Reaching a financially secure retirement in today’s economy can be challenging. Many people imagined they could rely on their 401(K) savings and their investment portfolio to finance retirement long enough to delay claiming Social Security and maximize benefits. Unfortunately, this financial plan is not panning out for many retirees. Funding retirements with investments can also be unpredictable during economic downturns. For individuals paying for retirement through withdrawals from their investment portfolios, one of the biggest risks is enduring a period of negative stock market returns in the early years of retirement.

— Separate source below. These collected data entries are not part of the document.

-- ==== Sys2Proof/Safety.lean ====
section
/-! DEFINITION. What counts as a safe state and a safe step. -/

namespace Sys2Proof.Machine

/-- A state is sound: the register file and memory are in canonical form, and no FIFO, buffer, tracker file, record
store or key store holds more than the spec gives it. -/
structure State.Sound (s : State) : Prop where
  /-- The register file lists each field once, in rising order. -/
  registers : s.regs.rising = true
  /-- Memory lists each byte once, in rising order, and no zero. -/
  memory : Memory.wf s.dram.mem = true
  /-- The fault FIFO has 1,024 entries (R569, R588). -/
  faults : s.flt.fifo.length ≤ 1024
  /-- Zenith holds up to 256 loaded export keys (R545). -/
  keys : s.sec.loaded.length ≤ 256
  /-- There are 64 rewrite trackers (R292). -/
  rewrites : s.sec.trackers.length ≤ 64
  /-- There are 64 salvage records (R100). -/
  salvage : s.cir.salvage.rising = true ∧ ∀ e ∈ s.cir.salvage, e.1 < 64
  /-- The sampler's buffer has 8,192 records (R604). -/
  samples : s.smp.held ≤ sampleCount

/-- Nothing waits to happen: no channel is about to enter FREEZE, no request, repair, held change or packet waits, no snapshot slot is
live, the partner's readouts are current, and no command interface waits for a result. A command that leaves such a state has done
nothing beside its own effect. -/
def State.calm (s : State) : Bool :=
  (List.range 16).all (fun c => (s.chan c).freezeDue.isNone) && s.hal.ready.isEmpty && s.snp.released.isEmpty &&
    s.reqs.isEmpty && s.cir.repair.isEmpty && s.snp.slots.isEmpty && !s.pair.mirackDue && s.con.queue.isEmpty &&
    s.watchPeer == s && s.mbx.waiting.isNone && s.mbx.running.isEmpty

/-- The fields of a map entry fit their widths, and LOCATION has the form of the page state (R68, R69). -/
def MapEntry.fits (e : MapEntry) : Bool :=
  decide (e.keygen < 2) && decide (e.keyid < 2 ^ 10) && decide (e.claim < 2 ^ 13) && decide (e.heat < 2 ^ 8) &&
    decide (e.version < 2 ^ 8) && decide (e.hstamp < 2 ^ 8) && decide (e.hint < 4) &&
    match e.loc with
    | .nowhere => e.state == .unbacked || e.state == .lost
    | .frame f => (e.state == .stratus || e.state == .inFlight) && decide (f < 2 ^ 32)
    | .run h c0 c1 c2 c3 =>
      (e.state == .nimbus || e.state == .inFlight) && decide (h < 2 ^ 38) && decide (c0 < 32) && decide (c1 < 32) &&
        decide (c2 < 32) && decide (c3 < 32)

/-- A step is safe when it answers a next state, and that state is sound. -/
def safeStep (s : State) : Prop := ∃ t, step s = .next t ∧ t.Sound

/-! ### When a command is taken up -/

/-- The mailbox of a CCI takes up a command (R527, R528, R532): the CCI exists, its mailbox is ready, a command for management
CCIs comes to one of them, and no Sanitize or Secure Erase runs. -/
def State.takesMail (s : State) (cci : Nat) (mgmt : Bool) : Bool :=
  s.cciExists cci && s.mailReady && (!mgmt || s.cciManages cci) && !s.erasing

/-- Horizon takes up a Kamcon command (R533, R534): no other one waits for its result, the payload has the length of the command,
and no bit outside its fields is set. -/
def State.takesKamcon (s : State) (cci : Nat) (input : List Byte) (len : Nat) (fields : List (Nat × Nat × Nat)) : Bool :=
  s.takesMail cci true && s.mbx.waiting.isNone && decide (input.length = len) && !strayBits input fields

/-- A Kamcon command that runs in the background is taken up: none runs on the CCI. -/
def State.mayRun (s : State) (cci : Nat) : Bool := (s.cci cci).background.isNone

/-- Zenith takes up a request of the session of `key` (R543, R544): its body and its slice are valid, the session is bound to the slice
where the request asks for that, and no request of the slice runs. -/
def State.takesZenith (s : State) (h : ZenithHead) (key : List Byte) (valid free : Bool) : Bool :=
  s.zenithServes && h.key == some key && valid && h.reserved == 0 && decide (h.slice ≤ 4095) &&
    (free || s.boundTo h.slice key) && (s.mbx.running.find h.slice).isNone

/-- A core makes a world call at S, after the work `w` (R482). -/
def State.calls (s : State) (n : Nat) (w : CoreWork) : Bool :=
  s.coreRuns n && n != steward && ((s.doWork n w).core n).level == .supervisor

/-- A core below H makes an access (R474). -/
def State.walks (s : State) (n : Nat) : Bool :=
  s.coreRuns n && n != steward && (s.core n).level != .hypervisor && (s.core n).stop.isNone

/-- Descriptor `d` of a queue runs as opcode `op` (R358, R359, R362): it has no status yet, its slice was not reset since, and its
ranges lie in claims of its slice. -/
def State.runs (s : State) (queue index op : Nat) (d : Desc) : Bool :=
  s.desc queue index == some d && d.op == op && s.descRuns d && s.rangesOk d

end Sys2Proof.Machine
end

According to the Motley Fool’s columnist Dan Caplinger, “The Average American Faces a $25,326 Retirement Shortfall. The biggest financial challenge workers face is how to make sure they save enough during their careers to cover their expected expenses in retirement.”1
The cost of healthcare in retirement can create major financial strife. Health issues cause some folks to have to retire early and begin taking Social Security sooner than expected to help pay for unexpected healthcare costs.
“About a quarter of recent retirees say their Social Security payment is less than they expected. And an even larger group — one third — say health problems are interfering with their retirement. Healthcare costs tend to rise at a rate much higher than general inflation — while retirees receive only modest, inflation-based bumps in their annual Social Security payments. An average 66-year-old couple retiring this year will require 59% of their Social Security benefits to cover their total health care costs in retirement, according to Health View Services, a Danvers, Mass.-based company that provides retirement health care cost data and tools to financial advisors.”2
Running out of finances in retirement – especially due to early retirement and healthcare costs – can cause retirees to wonder how they will be able to comfortably support themselves. If you are one of the millions of people trying to make retirement work there may be a real solution for you. Just like your 401(k), annuities, and savings, home equity is a powerful financial tool that can greatly enhance your retirement funding plan.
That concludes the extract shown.